P v S and Cornwall County Council was a landmark case of the European Court of Justice (ECJ) which extended the scope of sex equality to discrimination against transsexuals.

The case concerned a United Kingdom (UK) trans woman, referred to as P in court proceedings, who was dismissed from her post after informing her employers that she was undergoing gender reassignment. She took her employers to an Employment Tribunal. The Tribunal agreed that she had been dismissed because of her gender reassignment, but was unable to rule that she had been discriminated against because at that time the Sex Discrimination Act (SDA) offered little protection to transsexual people. If P had been a trans man, he would have been treated in the same way and so there were no grounds in the SDA to rule that P had been discriminated against. However, the UK was part of the European Community and thus obliged to implement the Equal Treatment Directive.
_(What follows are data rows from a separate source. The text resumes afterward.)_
/-! ## Encoding (30_encoding.md) -/

/-- R80 to R101: every well-formed instruction is what its word decodes to. -/
def Obligations.DecodeOfEncode : Prop := ∀ i : Instr, i.WF → decode (encode i) = .ok i

/-- R96, R101: a word that is an instruction is well-formed and is the only word of it, so every other word is
a reserved encoding. -/
def Obligations.EncodeOfDecode : Prop := ∀ (w : InstrWord) (i : Instr), decode w = .ok i → i.WF ∧ encode i = w

/-- R101: words as the rules of the instructions print them. -/
def Obligations.PrintedWordsDecode : Prop :=
  decode (wordOfCodes 020040010100010000000000) = .ok (.vaddP16 4 1 5) ∧
  decode (wordOfCodes 020110020030014000000012) = .ok (.vwmulP16 6 7 2 3) ∧
  decode (wordOfCodes 040030010000011000000042) = .ok (.vaddViP16 3 1 (-3)) ∧
  decode (wordOfCodes 140040010020012000000111) = .ok (.vfnmaddF16 4 1 2 31) ∧
  decode (wordOfCodes 310030010000012000023000) = .ok (.vmmcrossP16 3 1 1000) ∧
  decode (wordOfCodes 020030010021310000000000) = .ok (.vaddP16M 3 1 2 7) ∧
  decode (wordOfCodes 010000000000002000000013) = .ok (.vsettype .p55)

/-! ## Numbers (00_scope.md, 41_integer.md, 43_neural.md) -/

/-- R13, R14: every integer of the range has exactly one string, a string spells an integer of the range, and
the string of any integer spells the one integer of the range congruent to it. -/
def Obligations.StringsAndIntegers : Prop :=
  (∀ (n : Nat) (v : Int), -half n ≤ v → v ≤ half n → ∃ p : Pat n, ival p = v ∧ ∀ q : Pat n, ival q = v → q = p) ∧
  (∀ (n : Nat) (p : Pat n), -half n ≤ ival p ∧ ival p ≤ half n) ∧
  (∀ (n : Nat) (v : Int), (5 : Int) ^ n ∣ ival (strOf n v) - v) ∧
  (∀ (n m : Nat) (p : Pat (n + m)) (q : Pat n), (∀ k, (h : k < n) → q[k] = p[k]) → ival q = wrap n (ival p))

/-- R127: the quotient truncates toward zero and never exceeds the dividend; the remainder is zero or has the
sign of the dividend and is smaller than the divisor. -/
def Obligations.DivisionTruncates : Prop :=
  ∀ a b : Int, b ≠ 0 →
    imod a b = a - b * idiv a b ∧ |imod a b| < |b| ∧ (imod a b = 0 ∨ (imod a b).sign = a.sign) ∧
      |b * idiv a b| ≤ |a| ∧ |idiv a b| ≤ |a|

/-- R196: rounding division gives the nearest integer, a tie going away from zero. -/
def Obligations.RoundingDivision : Prop :=
  ∀ a d : Int, d ≠ 0 →
    2 * |a - d * rdiv a d| ≤ |d| ∧ (2 * |a - d * rdiv a d| = |d| → |a| < |d * rdiv a d|)
end

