-- ==== Sys2Proof/Laws/Encoding.lean ====
section
/-! SUPPORT. Words and fields: the fields of a word read back from the word of the fields, and the other way
round; when each operand reading answers. -/

namespace Sys2Proof

open Sys2Proof.Machine

/-! ## Codes -/

theorem Pent.ofCode_code (d : Pent) (v : Nat) : Pent.ofCode (d.code + 5 * v) = d := by
  unfold Pent.ofCode
  have : (d.code + 5 * v) % 5 = d.code := by have : d.code < 5 := by cases d <;> decide
                                             omega
  rw [this]; cases d <;> rfl

/-- R81: the code pents of the number that a string spells are that string. -/
theorem codePents_codeNum (l : List Pent) : codePents l.length (codeNum l) = l := by
  induction l with
  | nil => rfl
  | cons d ds ih =>
    have hd : d.code < 5 := by cases d <;> decide
    have e : (d.code + 5 * codeNum ds) / 5 = codeNum ds := by omega
    simp only [List.length_cons, codeNum, codePents, Pent.ofCode_code, e, ih]

theorem codeNum_lt (l : List Pent) : codeNum l < 5 ^ l.length := by
  induction l with
  | nil => simp [codeNum]
  | cons d ds ih =>
    have hd : d.code < 5 := by cases d <;> decide
    simp only [List.length_cons, codeNum, pow_succ]; omega

/-! ## Fields of a word -/

theorem toWord_toList (f : Fields) :
    f.toWord.toList = f.extra.toList ++ codePents 1 f.func ++ codePents 1 f.width ++ codePents 2 f.vm
      ++ codePents 3 f.vs2 ++ codePents 3 f.vs1 ++ codePents 3 f.vd ++ codePents 2 f.vop := rfl

/-- A field reads the pents that lie there. -/
theorem field_of_append {w : InstrWord} {pre mid post : List Pent} (h : w.toList = pre ++ (mid ++ post)) :
    field w pre.length mid.length = codeNum mid := by
  unfold field
  rw [h, List.drop_left, List.take_left]

/-- R80: the fields of the word of some fields are those fields. -/
theorem ofWord_toWord (f : Fields) (h : f.InRange) : Fields.ofWord f.toWord = f := by
  obtain ⟨h1, h2, h3, h4, h5, h6, h7⟩ := h
  have hl := toWord_toList f
  simp only [List.append_assoc] at hl
  have he : f.extra.toList.length = 9 := by simp
  have go : ∀ (pre mid post : List Pent) (lo len v : Nat), f.toWord.toList = pre ++ (mid ++ post) →
      pre.length = lo → mid = codePents len v → v < 5 ^ len → field f.toWord lo len = v := by
    intro pre mid post lo len v hw hp hm hv
    have := field_of_append hw
    rw [hp, hm, codePents_length] at this
    rw [this, codeNum_codePents _ _ hv]
  have e1 : field f.toWord 22 2 = f.vop := by
    refine go (f.extra.toList ++ codePents 1 f.func ++ codePents 1 f.width ++ codePents 2 f.vm
      ++ codePents 3 f.vs2 ++ codePents 3 f.vs1 ++ codePents 3 f.vd) _ [] 22 2 _ ?_ ?_ rfl (by omega)
    · simp only [List.append_assoc, List.append_nil]; exact hl
    · simp [codePents_length]
  have e2 : field f.toWord 19 3 = f.vd := by
    refine go (f.extra.toList ++ codePents 1 f.func ++ codePents 1 f.width ++ codePents 2 f.vm
      ++ codePents 3 f.vs2 ++ codePents 3 f.vs1) _ (codePents 2 f.vop)
      19 3 _ ?_ ?_ rfl (by omega)
    · simp only [List.append_assoc]; exact hl
    · simp [codePents_length]
  have e3 : field f.toWord 16 3 = f.vs1 := by
    refine go (f.extra.toList ++ codePents 1 f.func ++ codePents 1 f.width ++ codePents 2 f.vm
      ++ codePents 3 f.vs2) _ (codePents 3 f.vd ++ codePents 2 f.vop)
      16 3 _ ?_ ?_ rfl (by omega)
    · simp only [List.append_assoc]; exact hl
    · simp [codePents_length]
  have e4 : field f.toWord 13 3 = f.vs2 := by
    refine go (f.extra.toList ++ codePents 1 f.func ++ codePents 1 f.width ++ codePents 2 f.vm) _ (codePents 3 f.vs1 ++ (codePents 3 f.vd ++ codePents 2 f.vop))
      13 3 _ ?_ ?_
      rfl (by omega)
    · simp only [List.append_assoc]; exact hl
    · simp [codePents_length]
  have e5 : field f.toWord 11 2 = f.vm := by
    refine go (f.extra.toList ++ codePents 1 f.func ++ codePents 1 f.width) _ (codePents 3 f.vs2 ++ (codePents 3 f.vs1 ++ (codePents 3 f.vd ++ codePents 2 f.vop)))
      11 2 _ ?_ ?_ rfl (by omega)
    · simp only [List.append_assoc]; exact hl
    · simp [codePents_length]
  have e6 : field f.toWord 10 1 = f.width := by
    refine go (f.extra.toList ++ codePents 1 f.func) _ (codePents 2 f.vm ++ (codePents 3 f.vs2 ++ (codePents 3 f.vs1 ++ (codePents 3 f.vd ++ codePents 2 f.vop))))
      10 1 _ ?_ ?_ rfl (by omega)
    · simp only [List.append_assoc]; exact hl
    · simp [codePents_length]
  have e7 : field f.toWord 9 1 = f.func := go f.extra.toList _ _ 9 1 _ hl he rfl (by omega)
  have e8 : (tabulate 9 fun k => (f.toWord[k]?).getD .zero) = f.extra := by
    apply Vector.ext
    intro k hk
    rw [tabulate_getElem]
    have : f.toWord[k]? = f.toWord.toList[k]? := by simp
    rw [this, hl, List.getElem?_append_left (by rw [he]; exact hk)]
    simp [hk]
  cases f
  simp only [Fields.ofWord, Fields.mk.injEq]
  exact ⟨e1, e2, e3, e4, e5, e6, e7, e8⟩

/-- R80: a word is the word of its fields. -/
theorem toWord_ofWord (w : InstrWord) : (Fields.ofWord w).toWord = w := by
  apply Vector.toList_inj.mp
  have hn : w.toList.length = 24 := by simp
  have hx : (Fields.ofWord w).extra.toList = w.toList.take 9 := by
    apply List.ext_getElem?
    intro k
    by_cases hk : k < 9
    · rw [List.getElem?_take_of_lt hk]
      simp [Fields.ofWord, hk, show k < 24 by omega]
    · rw [List.getElem?_eq_none (by simp; omega), List.getElem?_eq_none (by simp; omega)]
  have cp : ∀ lo len, lo + len ≤ 24 → codePents len (field w lo len) = (w.toList.drop lo).take len := by
    intro lo len h
    have := codePents_codeNum ((w.toList.drop lo).take len)
    rwa [List.length_take, List.length_drop, hn, Nat.min_eq_left (by omega)] at this
  have join : ∀ lo len, lo + len ≤ 24 →
      w.toList.take lo ++ (w.toList.drop lo).take len = w.toList.take (lo + len) := by
    intro lo len _
    rw [List.take_add]
  rw [toWord_toList, hx]
  show w.toList.take 9 ++ codePents 1 (field w 9 1) ++ codePents 1 (field w 10 1) ++ codePents 2 (field w 11 2)
    ++ codePents 3 (field w 13 3) ++ codePents 3 (field w 16 3) ++ codePents 3 (field w 19 3)
    ++ codePents 2 (field w 22 2) = w.toList
  rw [cp 9 1 (by omega), cp 10 1 (by omega), cp 11 2 (by omega), cp 13 3 (by omega), cp 16 3 (by omega),
    cp 19 3 (by omega), cp 22 2 (by omega), join 9 1 (by omega), join 10 1 (by omega), join 11 2 (by omega),
    join 13 3 (by omega), join 16 3 (by omega), join 19 3 (by omega), join 22 2 (by omega)]
  exact List.take_of_length_le (by omega)

theorem field_lt (w : InstrWord) (lo len : Nat) : field w lo len < 5 ^ len :=
  lt_of_lt_of_le (codeNum_lt _) (Nat.pow_le_pow_right (by decide) (by simp))

/-! ## Operands -/

theorem regNum_ok {b n : Nat} {r : Fin b} : regNum b n = .ok r ↔ n = r := by
  unfold regNum
  split
  · next h => rw [Except.ok.injEq, Fin.ext_iff]
  · next h => exact ⟨fun h' => (nomatch h'), fun h' => by omega⟩

theorem unused_ok {n : Nat} {x : Unit} : unused n = .ok x ↔ n = 0 := by
  unfold unused; split <;> simp_all

theorem noMask_ok {f : Fields} {x : Unit} : noMask f = .ok x ↔ f.vm = 0 := by
  unfold noMask; split <;> simp_all

theorem noExtra_ok {f : Fields} {x : Unit} : noExtra f = .ok x ↔ f.extra = zeroExtra := by
  unfold noExtra; split <;> simp_all

theorem maskOf_ok {f : Fields} {k : MNum} : maskOf f = .ok k ↔ f.vm = k + 1 := by
  unfold maskOf
  split
  · next h => rw [Except.ok.injEq, Fin.ext_iff]; show f.vm - 1 = k ↔ f.vm = k + 1; omega
  · next h => exact ⟨fun h' => (nomatch h'), fun h' => by omega⟩

/-- R82: an immediate in range reads back from its string. -/
theorem immOf_immExtra {imm : Int} (h : immOk imm = true) : ival (immExtra imm) = imm := by
  simp only [immOk, Bool.and_eq_true, decide_eq_true_eq] at h
  have hh : half 9 = 976562 := by decide
  rw [immExtra, ival_strOf, wrap_of_range] <;> omega

/-- R82: what Extra spells is in range, and its string is Extra. -/
theorem immOf_ok (e : Pat 9) : immOk (ival e) = true ∧ immExtra (ival e) = e := by
  have h := ival_bounds e
  have hh : half 9 = 976562 := by decide
  rw [hh] at h
  exact ⟨by simp only [immOk, Bool.and_eq_true, decide_eq_true_eq]; omega, strOf_ival e⟩

/-- R86: a register number in Extra reads back, and only its own string reads as it. -/
theorem extraReg_ok {f : Fields} {r : VNum} : extraReg f = .ok r ↔ f.extra = regExtra r := by
  have hsplit : f.extra.toList = f.extra.toList.take 3 ++ f.extra.toList.drop 3 := (List.take_append_drop _ _).symm
  have hr : (regExtra r).toList = codePents 3 r ++ List.replicate 6 Pent.zero := rfl
  unfold extraReg
  constructor
  · intro h
    split at h
    · next hz =>
      rw [regNum_ok] at h
      apply Vector.toList_inj.mp
      rw [hsplit, hr]
      congr 1
      · have := codePents_codeNum (f.extra.toList.take 3)
        rw [h] at this
        rw [← this]; simp
      · apply List.eq_replicate_iff.mpr
        refine ⟨by simp, fun p hp => ?_⟩
        have := List.all_eq_true.mp hz p hp
        simpa using this
    · cases h
  · intro h
    have hl : f.extra.toList = codePents 3 r ++ List.replicate 6 Pent.zero := by rw [h, hr]
    have h3 : f.extra.toList.take 3 = codePents 3 r := by
      rw [hl, List.take_left' (codePents_length 3 r)]
    have h6 : f.extra.toList.drop 3 = List.replicate 6 Pent.zero := by
      rw [hl, List.drop_left' (codePents_length 3 r)]
    rw [h3, h6, if_pos (by decide), regNum_ok, codeNum_codePents _ _ (by have := r.isLt; omega)]

end Sys2Proof
end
The Tribunal felt the scope of the Directive was wider than that of the SDA and accordingly asked the ECJ for a preliminary ruling. Effectively, the Tribunal asked the Court to rule whether the Directive precluded dismissal of a transsexual for a reason related to his or her gender reassignment.

The Court, assisted by an influential opinion from Advocate General Tesauro, ruled that the Directive was an expression of a fundamental principle of equality and thus that the Directive did indeed preclude dismissal for a reason related to gender reassignment. The Tribunal was able to rule in P's favour and P received compensation from her employers.

It was the first piece of case law, anywhere in the world, which prevents discrimination in employment or vocational education because someone is transsexual. The scope of the ruling is considered as applying to transsexuals "intending to undergo, undergoing or [who] have undergone gender reassignment". However, the Court left open the question of employment where the natal sex or its continuity was a constitutive element in the employee's job. In UK law this is reflected in the Equality Act 2010 where transsexuals can be barred from gender-specific services if that is "a proportionate means of achieving a legitimate aim".

Facts and Procedure 
P was a male to female transgender woman who worked as a senior manager in an educational establishment maintained by Cornwall County Council. She started her employment as a man on 1 April 1991. In April 1992, she informed S, Chief Executive of the establishment, that she intended to undergo gender reassignment. She explained to S that she was to undertake a "life test", an initial period of a year living as a woman. That summer P took sick leave for initial surgery. At the beginning of September 1992, she was given three months notice of dismissal. She was not allowed to return to work as a woman. Final surgery took place before the notice of dismissal had expired. On 3 March 1993, P brought an action before Truro Employment Tribunal, complaining that she had been discriminated against on the grounds of sex. Both S and Cornwall County Council maintained the termination was due to redundancy.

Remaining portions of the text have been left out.